Unsurprisingly, Ella Alexander of Vogue crowned Bowie "fashion's king of self-invention." What is surprising is how eerily close to Bowie's death this declaration came. On Jan. 7, Alexander wrote, "Bowie changed his style more dramatically than any other musician in history. His transformations brought about seismic cultural shifts, changing the definition of what it meant to be a popular rock star." She went on to say that Bowie wielded fashion as a "powerful tool in communicating individuality."

It's not just fashion critics making these observations. Fashion designers agree. Take the designer Jean-Paul Gaultier, the industry's self-appointed enfant terrible.

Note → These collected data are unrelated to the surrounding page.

-- ==== Sys2Proof/Syntax.lean ====
section
/-! DEFINITION. The commands of the block: one constructor for each row of the opcode table, with the row's
operands. The table gives the rows no operand fields; the operands are what the event or access itself carries. -/

namespace Sys2Proof
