/-- A port that is administratively fenced sends FENCE, and trains only once the fence is cleared (R159, R172, R173). -/
def fencedLane (l : LanePort) : LanePort := { l with tx := .safe, rx := .down, trainFrom := none }

/-- The lanes of a port start training; those of a port that never trains stay down, as do those of one whose partner still sends FENCE
(R159, R170). -/
def startLane (s : State) (p : Nat) (l : LanePort) : LanePort :=
  let l := restartLane l (now s)
  if s.mvt.adminFence.contains p then fencedLane l
  else if mayTrain s p && !l.peerFence then l else { l with tx := .down, rx := .down, trainFrom := none }

/-- The port's link is down: partial packets are poisoned, what the link held is lost, training starts again, and what the neighbour
announced over it counts no more. -/
def portDown (s : State) (p : Nat) : State :=
  let l := laneOf s p
  let s := (lostWithLink l).foldl (fun s src => countDiscard s .fence src) s
  let s := setLane s p (startLane s p l)
  let s := { s with rgl := { s.rgl with
      nbrs := fmErase s.rgl.nbrs p, rxAt := fmErase s.rgl.rxAt p, txAt := fmErase s.rgl.txAt p, txTick := fmErase s.rgl.txTick p } }
  let s := { s with mvt := { s.mvt with
      bufs := s.mvt.bufs.map (fun kv => if kv.1 / 16 = p then (kv.1, kv.2.map poisonPartial) else kv),
      swallow := s.mvt.swallow.filter (fun kv => kv.1 / 16 != p) } }
  dropClaims s p l s.mvt.claims

/-- A fabric port goes down as a link fault: fenced, reported and retrained (R72, R169, R170, R172). -/
def linkFault (s : State) (p : Nat) : State := selectParent (portDown (fenceLink s p) p)

end Sys2Proof.Machine
end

"[Bowie] inspired me by his creativity, his extravagance, his sense of fashion that he was constantly reinventing, by his allure, his elegance, and his androgyny," Gaultier told the Hollywood Reporter.

Jonathan Short/AP


Bowie even left his mark on technology. In a piece for U.K. marketing and media magazine Campaign, Mel Exon, managing editor of BBH and co-founder of BBH Labs, referenced an interview Bowie did with Jeremy Paxman in 1999. As Exon tells it, Bowie had such a strong grasp of how mass communication and technology go hand in hand that he prefaced the modern Internet well before it existed in its current incarnation. She pulled out this passage:

[In the past] music had a call to arms to change things, now it's a career opportunity. The Internet now carries the flag for being subversive..chaotic...There is a new demystification progress gong on between the artist and the audience [because of the Internet.

Bowie went on to talk about the ideas we now know as interactivity and user engagement:

The idea is that the piece of work is not finished until the audience come to it and add their own interpretation...what a piece of art is about is the grey space in the middle. That...is what the 21st century is going to be all about.

Indeed, user engagement is key to today's internet. Social media engagement is a perfect example. Because of Facebook, Twitter, Tumblr and other platforms, internet users constantly have the opportunity to respond to artists' work and even create new creative work in formulating that response. Even just looking at GIFs: Giphy.com alone currently has nearly 6,000 David Bowie-related GIFs. The Goblin King likely wouldn't be too startled about that. It goes back to what he said about the audience coming to art and adding to it.